Moving forward, the workaround for this issue will be moved from Release Notes to Operations Guide: Troubleshoot StackLight.

On a managed cluster, the StackLight pods may get stuck with the Pod predicate NodeAffinity failed error in the pod status. The issue may occur if the StackLight node label was added to one machine and then removed from another one.

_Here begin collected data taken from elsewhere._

-- ==== Sys2Proof/Machine/Translation.lean ====
section
/-!
DEFINITION. Translation (spec/14): misses and walkers (R320 to R325), fault records sent (R330), the end of an invalidation (R326).
-/
namespace Sys2Proof.Machine

/-! ### The walker format (R319) -/

/-- TR_WFD0. -/
def wfd0 (d : Dev) : Word := rget d (qOff 0 0x1000)
/-- LEVELS. -/
def wfLevels (d : Dev) : Nat := getF (wfd0 d) TR_WFD0.LEVELS
/-- Bytes of an entry. -/
def wfBytes (d : Dev) : Nat := if isSet (wfd0 d) TR_WFD0.ENTRY8 then 8 else 4
/-- IDXi. -/
def wfIdx (d : Dev) (i : Nat) : Nat := bitsOf (getF (wfd0 d) TR_WFD0.IDX) (4 * i) 4
/-- The lowest bit of level i's index. -/
def wfLo (d : Dev) (i : Nat) : Nat := (List.range i).foldl (fun n j => n + wfIdx d j) 12
/-- Flag field i of TR_WFD1: 0 PRESENT, 1 WRITABLE, 2 USER, 3 ACCESSED, 4 DIRTY, 5 NOEXEC, 6 LEAF, 7 LARGE. -/
def wfFlag (d : Dev) (i : Nat) : Nat := bitsOf (rget d (qOff 0 0x1008)).toNat (8 * i) 8
/-- PAOFF. -/
def wfPaoff (d : Dev) : Nat := (rget d (qOff 0 0x1010)).toNat

/-- Does flag i hold in an entry? `dflt` where the format has no such bit. -/
def flagIn (d : Dev) (i e : Nat) (dflt : Bool) : Bool :=
  let f := wfFlag d i
  if f.testBit 7 then dflt else e.testBit (f % 64) != f.testBit 6

/-- An entry with flag i marked as holding (R322: under INV by the opposite value). -/
def flagSet (d : Dev) (i e : Nat) : Nat :=
  let f := wfFlag d i
  if f.testBit 6 then clrBit e (f % 64) else setBit e (f % 64)

/-- Is every walk malformed under the format (R319)? -/
def wfBad (d : Dev) : Bool :=
  let n := wfLevels d
  let w := 8 * wfBytes d
  let lo := getF (wfd0 d) TR_WFD0.PA_LO
  let pw := getF (wfd0 d) TR_WFD0.PA_W
  !(3 ≤ n && n ≤ 5) ||
  (List.range 5).any (fun i => if i < n then wfIdx d i == 0 || decide (12 < wfIdx d i) else wfIdx d i != 0) ||
  decide (64 < wfLo d n) ||
  (List.range 8).any (fun i => !(wfFlag d i).testBit 7 && decide (w ≤ wfFlag d i % 64)) ||
  decide (w < lo + pw) || pw == 0 || decide (64 < getF (wfd0 d) TR_WFD0.PA_SH + pw)

/-- Is an address not canonical (R320)? -/
def nonCanon (d : Dev) (va : Word) : Bool :=
  let top := wfLo d (wfLevels d)
  let hi := va.toNat >>> top
  if 64 ≤ top then false
  else if isSet (wfd0 d) TR_WFD0.CANON then
    (if va.toNat.testBit (top - 1) then hi != ones (64 - top) else hi != 0)
  else hi != 0

/-! ### A table read -/

/-- What a table read finds: the entry; that it must wait; or a window miss or an uncorrectable error. -/
inductive TRead where
  | val (e : Nat) (d : Dev)
  | wait (d : Dev)
  | fail (d : Dev)

/-- A request of a walk beyond the device. -/
def walkReq (d : Dev) (q i : Nat) (w : Walk) (kind : ReqKind) (a n v : Nat) (t : Target) : Dev :=
  newReq d { cl := 1024 + q, ctx := i, src := .walk q i, kind := kind, da := a, tgt := t, qcache := false, len := n,
             mask := ones n, data := v, stage := .remote, out := 0, status := 0, elem := w.va.toNat }
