-- ==== Sys2Proof/Machine/Core.lean ====
section
/-!
DEFINITION. The machine handed to the host.
-/
def Sys2Proof.core : Host.Core := { State := Sys2Proof.Machine.State, Fault := Sys2Proof.Machine.Fault, Refusal := Sys2Proof.Machine.Refusal, step := Sys2Proof.Machine.step, reset := Sys2Proof.Machine.State.reset }
end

The issue does not affect the StackLight services, all required StackLight pods migrate successfully except extra pods that are created and stuck during pod migration.

As a workaround, remove the stuck pods:

kubectl --kubeconfig <managedClusterKubeconfig> -n stacklight delete pod <stuckPodName>

Ceph

[26441] Cluster update fails with the MountDevice failed for volume warning

Update of a managed cluster based on bare metal and Ceph enabled fails with PersistentVolumeClaim getting stuck in the Pending state for the prometheus-server StatefulSet and the MountVolume.MountDevice failed for volume warning in the StackLight event logs.

Workaround:

  1. Verify that the description of the Pods that failed to run contain the FailedMount events:

    kubectl -n <affectedProjectName> describe pod <affectedPodName>
    

    In the command above, replace the following values:

    • <affectedProjectName> is the Container Cloud project name where the Pods failed to run

    • <affectedPodName> is a Pod name that failed to run in the specified project

    In the Pod description, identify the node name where the Pod failed to run.

  2. Verify that the csi-rbdplugin logs of the affected node contain the rbd volume mount failed: <csi-vol-uuid> is being used error. The <csi-vol-uuid> is a unique RBD volume name.

    1. Identify csiPodName of the corresponding csi-rbdplugin:

      kubectl -n rook-ceph get pod -l app=csi-rbdplugin \
      -o jsonpath='{.items[?(@.spec.nodeName == "<nodeName>")].metadata.name}'
      
    2. Output the affected csiPodName logs:

      kubectl -n rook-ceph logs <csiPodName> -c csi-rbdplugin
      
  3. Scale down the affected StatefulSet or Deployment of the Pod that fails to 0 replicas.

  4. On every csi-rbdplugin Pod, search for stuck csi-vol:

    for pod in `kubectl -n rook-ceph get pods|grep rbdplugin|grep -v provisioner|awk '{print $1}'`; do
      echo $pod
      kubectl exec -it -n rook-ceph $pod -c csi-rbdplugin -- rbd device list | grep <csi-vol-uuid>
    done
    
  5. Unmap the affected csi-vol:

    rbd unmap -o force /dev/rbd<i>
    

    The /dev/rbd<i> value is a mapped RBD volume that uses csi-vol.

  6. Delete volumeattachment of the affected Pod:

    kubectl get volumeattachments | grep <csi-vol-uuid>
    kubectl delete volumeattacmhent <id>
    
  7. Scale up the affected StatefulSet or Deployment back to the original number of replicas and wait until its state becomes Running.